> [PROBLEM DETAILS] Search the data for the word "drawModeOfName". Reproduce every line where it is found.

Collected data entries:

□ □ □

-- ==== Sys2Proof/Machine/Assembler.lean ====
section
/-! DEFINITION. The assembler that stands before the command port: pseudo-commands and their expansions
(43_pseudo_commands.md R130 to R134), the textual form of a command (30_encoding.md R70) and the hexadecimal
form of a word (R72). The block sees none of it; it sees the words. -/

namespace Sys2Proof.Machine

/-! ## Pseudo-commands (43_pseudo_commands.md) -/

/-- `PIXEL x, y, mode` (43_pseudo_commands.md R131). -/
def expandPixel (x y : Int) (mode : DrawMode) : List Instr := [.vline x x y y mode]

/-- `RECT_OUTLINE x1, y1, x2, y2, mode` on an upright rectangle (43_pseudo_commands.md R133). -/
def expandRectOutline (x1 y1 x2 y2 : Int) (mode : DrawMode) : List Instr :=
  [.vline x1 x1 y1 y2 mode]
    ++ (if x2 ≠ x1 then [.vline x2 x2 y1 y2 mode] else [])
    ++ (if 2 < x2 - x1 + 1 then
          [.hline y1 (x1 + 1) (x2 - 1) mode]
            ++ (if y2 ≠ y1 then [.hline y2 (x1 + 1) (x2 - 1) mode] else [])
        else [])

/-- `RECT x1, y1, x2, y2, mode` on an upright rectangle (43_pseudo_commands.md R132). -/
def expandRect (x1 y1 x2 y2 : Int) (mode : DrawMode) : List Instr :=
  match mode with
  | .fill => [.vline x1 x2 y1 y2 .fill]
  | .bgFill => [.vline x1 x2 y1 y2 .bgFill]
  | .xor => [.vline x1 x2 y1 y2 .xor]
  | .outline =>
      .vline (x1 + 1) (x2 - 1) (y1 + 1) (y2 - 1) .fill :: expandRectOutline x1 y1 x2 y2 .bgFill
  | .bgOutline =>
      .vline (x1 + 1) (x2 - 1) (y1 + 1) (y2 - 1) .bgFill :: expandRectOutline x1 y1 x2 y2 .fill

/-- `SRESET x1, x2` with the default pair (43_pseudo_commands.md R134). -/
def expandSresetRange (x1 x2 : Int) : List Instr :=
  [.sreset x1 x2 Config.upperEmpty Config.lowerEmpty]

/-- `SRESET` with no operands: every column empty (43_pseudo_commands.md R134). -/
def expandSresetAll : List Instr := expandSresetRange 0 ((Config.screenW : Int) - 1)

/-- The assembler refuses a line one of whose commands has an operand outside −32768..32767
(30_encoding.md R70, 43_pseudo_commands.md R130). -/
def emitIfLegal (is : List Instr) : Option (List Instr) :=
  if is.all Instr.wellFormed = true then some is else none

/-- The precondition of the rectangle forms: `x1 ≤ x2` and `y1 ≤ y2` (43_pseudo_commands.md R132, R133;
93_implementation_defined.md U16), on the operands as given, each in range. -/
def uprightOnly (x1 y1 x2 y2 : Int) (is : List Instr) : Option (List Instr) :=
  if x1 ≤ x2 ∧ y1 ≤ y2 then emitIfLegal is else none

/-! ## The operands of a line (30_encoding.md R70) -/

/-- An operand as it is written: an integer or a name. -/
inductive AsmOperand where
  | int (v : Int)
  | name (cs : List Char)
deriving DecidableEq, Repr

/-- A draw mode by its name. -/
def drawModeOfName (cs : List Char) : Option DrawMode :=
  if cs = "fill".toList then some .fill
  else if cs = "outline".toList then some .outline
  else if cs = "bg_fill".toList then some .bgFill
  else if cs = "bg_outline".toList then some .bgOutline
  else if cs = "xor".toList then some .xor
  else none

/-- The mode operand: by name, or by tag 1..5 (30_encoding.md R70). -/
def modeOperand : AsmOperand → Option DrawMode
  | .name cs => drawModeOfName cs
  | .int v => if 0 ≤ v ∧ v < 8 then drawModeOfTag (BitVec.ofInt 3 v) else none

/-- The commands of one line from its mnemonic and operands, the operand order of 30_encoding.md R63;
`none` where the assembler refuses the line: an unknown mnemonic, a wrong operand count, an unknown mode, a
value out of range, an inverted rectangle. -/
def assembleParts (mnemonic : List Char) (operands : List AsmOperand) : Option (List Instr) :=
  match operands with
  | [] => if mnemonic = "SRESET".toList then emitIfLegal expandSresetAll else none
  | [.int x1, .int x2] =>
      if mnemonic = "SRESET".toList then emitIfLegal (expandSresetRange x1 x2) else none
  | [.int a, .int b, m] =>
      if mnemonic = "SWRITE".toList then
        match m with
        | .int c => emitIfLegal [.swrite a b c]
        | .name _ => none
      else if mnemonic = "SDRAW".toList then (modeOperand m).bind fun mode => emitIfLegal [.sdraw a b mode]
      else if mnemonic = "PIXEL".toList then
        (modeOperand m).bind fun mode => emitIfLegal (expandPixel a b mode)
      else none
  | [.int a, .int b, .int c, m] =>
      if mnemonic = "SRESET".toList then
        match m with
        | .int d => emitIfLegal [.sreset a b c d]
        | .name _ => none
      else if mnemonic = "HLINE".toList then
        (modeOperand m).bind fun mode => emitIfLegal [.hline a b c mode]
      else none
  | [.int a, .int b, .int c, .int d, m] =>
      if mnemonic = "VLINE".toList then
        (modeOperand m).bind fun mode => emitIfLegal [.vline a b c d mode]
      else if mnemonic = "RECT".toList then
        (modeOperand m).bind fun mode => uprightOnly a b c d (expandRect a b c d mode)
      else if mnemonic = "RECT_OUTLINE".toList then
        (modeOperand m).bind fun mode => uprightOnly a b c d (expandRectOutline a b c d mode)
      else none
  | _ => none

/-! ## The text of a line (30_encoding.md R70) -/

/-- White space between the parts of a line. -/
def isBlank (c : Char) : Bool := c = ' ' || c = '\t'

/-- The text without blanks at its two ends. -/
def trimBlanks (cs : List Char) : List Char :=
  ((cs.dropWhile isBlank).reverse.dropWhile isBlank).reverse

/-- The line without its comment: `;` starts one. -/
def withoutComment (cs : List Char) : List Char := cs.takeWhile fun c => c ≠ ';'

/-- The parts of a text between commas. -/
def splitCommas : List Char → List (List Char)
  | [] => [[]]
  | c :: rest =>
      match splitCommas rest with
      | [] => [[c]]
      | part :: parts => if c = ',' then [] :: part :: parts else (c :: part) :: parts

/-- A decimal digit. -/
def decimalDigit (c : Char) : Option Nat :=
  if '0'.toNat ≤ c.toNat ∧ c.toNat ≤ '9'.toNat then some (c.toNat - '0'.toNat) else none

/-- A hexadecimal digit. -/
def hexDigit (c : Char) : Option Nat :=
  if '0'.toNat ≤ c.toNat ∧ c.toNat ≤ '9'.toNat then some (c.toNat - '0'.toNat)
  else if 'a'.toNat ≤ c.toNat ∧ c.toNat ≤ 'f'.toNat then some (c.toNat - 'a'.toNat + 10)
  else if 'A'.toNat ≤ c.toNat ∧ c.toNat ≤ 'F'.toNat then some (c.toNat - 'A'.toNat + 10)
  else none

/-- The digits of a number in a base, most significant first, onto the value read so far. -/
def digitsFrom (base : Nat) (digit : Char → Option Nat) : Nat → List Char → Option Nat
  | v, [] => some v
  | v, c :: rest => (digit c).bind fun d => digitsFrom base digit (v * base + d) rest

/-- A number in a base; it has at least one digit. -/
def number (base : Nat) (digit : Char → Option Nat) (cs : List Char) : Option Nat :=
  if cs = [] then none else digitsFrom base digit 0 cs

/-- One operand: hexadecimal after `0x`, decimal with an optional minus sign, otherwise a name. -/
def readOperand (cs : List Char) : AsmOperand :=
  match cs with
  | '0' :: 'x' :: hs =>
      match number 16 hexDigit hs with
      | some n => .int n
      | none => .name cs
  | '-' :: ds =>
      match number 10 decimalDigit ds with
      | some n => .int (-n)
      | none => .name cs
  | ds =>
      match number 10 decimalDigit ds with
      | some n => .int n
      | none => .name cs

/-- The operands of a line from the text after its mnemonic. -/
def readOperands (cs : List Char) : List AsmOperand :=
  if trimBlanks cs = [] then [] else (splitCommas cs).map fun part => readOperand (trimBlanks part)

/-- The commands of one line of text; a line with nothing but a comment gives none (log 11). -/
def assembleLine (line : List Char) : Option (List Instr) :=
  let body := trimBlanks (withoutComment line)
  if body = [] then some []
  else
    assembleParts (body.takeWhile fun c => !isBlank c)
      (readOperands (body.dropWhile fun c => !isBlank c))

/-- The words the assembler emits for one line (30_encoding.md R70). -/
def assembleWords (line : List Char) : Option (List CmdWord) :=
  (assembleLine line).map fun is => is.map encode

/-! ## The hexadecimal text form of a word (30_encoding.md R72) -/

/-- A hexadecimal digit as a character. -/
def hexChar (d : Nat) : Char :=
  if d < 10 then Char.ofNat ('0'.toNat + d) else Char.ofNat ('A'.toNat + (d - 10))

/-- A halfword as four digits, most significant first. -/
def hexHalf (h : Half) : List Char :=
  [hexChar (h.toNat / 4096 % 16), hexChar (h.toNat / 256 % 16), hexChar (h.toNat / 16 % 16),
   hexChar (h.toNat % 16)]

/-- A command word as `H0 A B C D`. -/
def hexText (cw : CmdWord) : List Char :=
  hexHalf (halfH0 cw) ++ [' '] ++ hexHalf (halfA cw) ++ [' '] ++ hexHalf (halfB cw) ++ [' ']
    ++ hexHalf (halfC cw) ++ [' '] ++ hexHalf (halfD cw)

end Sys2Proof.Machine
end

□ □ □

> [RESULT FOR THIS EXERCISE]
def drawModeOfName (cs : List Char) : Option DrawMode :=
  | .name cs => drawModeOfName cs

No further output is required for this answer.